-- ==== Sys2Proof/Laws/KeepsCensus.lean ====
section
/-! SUPPORT. What the operations of Machine/Census.lean keep. -/

namespace Sys2Proof.Machine

variable {k : Nat} {s0 : State}

theorem keeps_censusSend {tag : Option (BitVec 12)} {ctag : BitVec 12} {n : CensusCounts} {s : State} (hm : Sub 2048 k) (h : Keeps k s0 s) :
    Keeps k s0 (censusSend tag ctag n s) := by
  unfold censusSend
  repeat' first
    | (with_reducible refine hm.of ?_); exact rfl
    | with_reducible assumption
    | split
    | (with_reducible first | apply Keeps.put_census)

theorem keeps_censusLand {tag : BitVec 12} {ctag : BitVec 12} {n : CensusCounts} {s : State} (hm : Sub 67600 k) (h : Keeps k s0 s) :
    Keeps k s0 (censusLand tag ctag n s) := by
  unfold censusLand
  repeat' first
    | (with_reducible refine hm.of ?_); exact rfl
    | with_reducible assumption
    | (with_reducible first | apply keeps_bump | apply keeps_putJob)
    | (have x := (); extract_lets +onlyGivenNames x; refine keeps_cut k s0 x ?_ fun _ => ?_; rotate_left; clear_value x)
    | (have x := (); extract_lets +onlyGivenNames x; clear_value x)
    | split
    | dsimp only [x]
    | (with_reducible first | apply Keeps.put_census)

theorem keeps_cenShow {n : Option CensusCounts} {s : State} (hm : Sub 16 k) (h : Keeps k s0 s) :
    Keeps k s0 (cenShow n s) := by
  unfold cenShow
  repeat' first
    | (with_reducible refine hm.of ?_); exact rfl
    | with_reducible assumption
    | (with_reducible first | refine keeps_forAll ?_ fun _ _ _ => ?_ | apply keeps_setReg)

theorem keeps_snapClear {tag : BitVec 12} {ctag : BitVec 12} {s : State} (hm : Sub 65552 k) (h : Keeps k s0 s) :
    Keeps k s0 (snapClear tag ctag s) := by
  unfold snapClear
  repeat' first
    | (with_reducible refine hm.of ?_); exact rfl
    | with_reducible assumption
    | (with_reducible first | apply keeps_cenShow | apply keeps_putJob)
    | (have x := (); extract_lets +onlyGivenNames x; clear_value x)
    | split

theorem keeps_snapClearJob {tag : BitVec 12} {s : State} (hm : Sub 65552 k) (h : Keeps k s0 s) :
    Keeps k s0 (snapClearJob tag s) := by
  unfold snapClearJob
  repeat' first
    | (with_reducible refine hm.of ?_); exact rfl
    | with_reducible assumption
    | (with_reducible first | apply keeps_ite | apply keeps_cenShow | apply keeps_putJob)

theorem keeps_cenQuery {tag : BitVec 12} {ctag : BitVec 12} {snap : Bool} {s : State} (hm : Sub 16 k) (h : Keeps k s0 s) :
    Keeps k s0 (cenQuery tag ctag snap s) := by
  unfold cenQuery
  repeat' first
    | (with_reducible refine hm.of ?_); exact rfl
    | with_reducible assumption
    | with_reducible apply keeps_cenShow

theorem keeps_cenCmd {v : Word} {s : State} (hm : Sub 65552 k) (h : Keeps k s0 s) :
    Keeps k s0 (cenCmd v s) := by
  unfold cenCmd
  repeat' first
    | (with_reducible refine hm.of ?_); exact rfl
    | with_reducible assumption
    | (with_reducible first | apply keeps_bump | apply keeps_snapClearJob | apply keeps_snapClear)
    | (have x := (); extract_lets +onlyGivenNames x; clear_value x)
    | split

theorem keeps_execCensusEvent {tag : BitVec 12} {ctag : BitVec 12} {n : CensusCounts} {s : State} (hm : Sub 67600 k) (h : Keeps k s0 s) :
    KeepsR k s0 (execCensusEvent tag ctag n s) := by
  unfold execCensusEvent
  repeat' first
    | (with_reducible refine hm.of ?_); exact rfl
    | with_reducible assumption
    | (with_reducible first | apply keepsR_next | apply keeps_censusLand)

theorem keeps_execSnapClear {tag : BitVec 12} {ctag : BitVec 12} {s : State} (hm : Sub 65552 k) (h : Keeps k s0 s) :
    KeepsR k s0 (execSnapClear tag ctag s) := by
  unfold execSnapClear
  repeat' first
    | (with_reducible refine hm.of ?_); exact rfl
    | with_reducible assumption
    | (with_reducible first | apply keepsR_next | apply keeps_snapClear)

theorem keeps_execSnapClearJob {tag : BitVec 12} {s : State} (hm : Sub 65552 k) (h : Keeps k s0 s) :
    KeepsR k s0 (execSnapClearJob tag s) := by
  unfold execSnapClearJob
  repeat' first
    | (with_reducible refine hm.of ?_); exact rfl
    | with_reducible assumption
    | (with_reducible first | apply keepsR_next | apply keeps_snapClearJob)

theorem keeps_execCenQuery {tag : BitVec 12} {snap : Bool} {ctag : BitVec 12} {s : State} (hm : Sub 16 k) (h : Keeps k s0 s) :
    KeepsR k s0 (execCenQuery tag snap ctag s) := by
  unfold execCenQuery
  repeat' first
    | (with_reducible refine hm.of ?_); exact rfl
    | with_reducible assumption
    | (with_reducible first | apply keepsR_next | apply keeps_cenQuery)

end Sys2Proof.Machine
end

→ **TRY IT**: Please give again the lines above between the line holding "first | refine" and the line holding "keeps_ite | apply keeps_cenShow | apply keeps_putJob)", inclusive, exactly as they are and with nothing added.

→ **TASK ANSWER**:
    | (with_reducible first | refine keeps_forAll ?_ fun _ _ _ => ?_ | apply keeps_setReg)

theorem keeps_snapClear {tag : BitVec 12} {ctag : BitVec 12} {s : State} (hm : Sub 65552 k) (h : Keeps k s0 s) :
    Keeps k s0 (snapClear tag ctag s) := by
  unfold snapClear
  repeat' first
    | (with_reducible refine hm.of ?_); exact rfl
    | with_reducible assumption
    | (with_reducible first | apply keeps_cenShow | apply keeps_putJob)
    | (have x := (); extract_lets +onlyGivenNames x; clear_value x)
    | split

theorem keeps_snapClearJob {tag : BitVec 12} {s : State} (hm : Sub 65552 k) (h : Keeps k s0 s) :
    Keeps k s0 (snapClearJob tag s) := by
  unfold snapClearJob
  repeat' first
    | (with_reducible refine hm.of ?_); exact rfl
    | with_reducible assumption
    | (with_reducible first | apply keeps_ite | apply keeps_cenShow | apply keeps_putJob)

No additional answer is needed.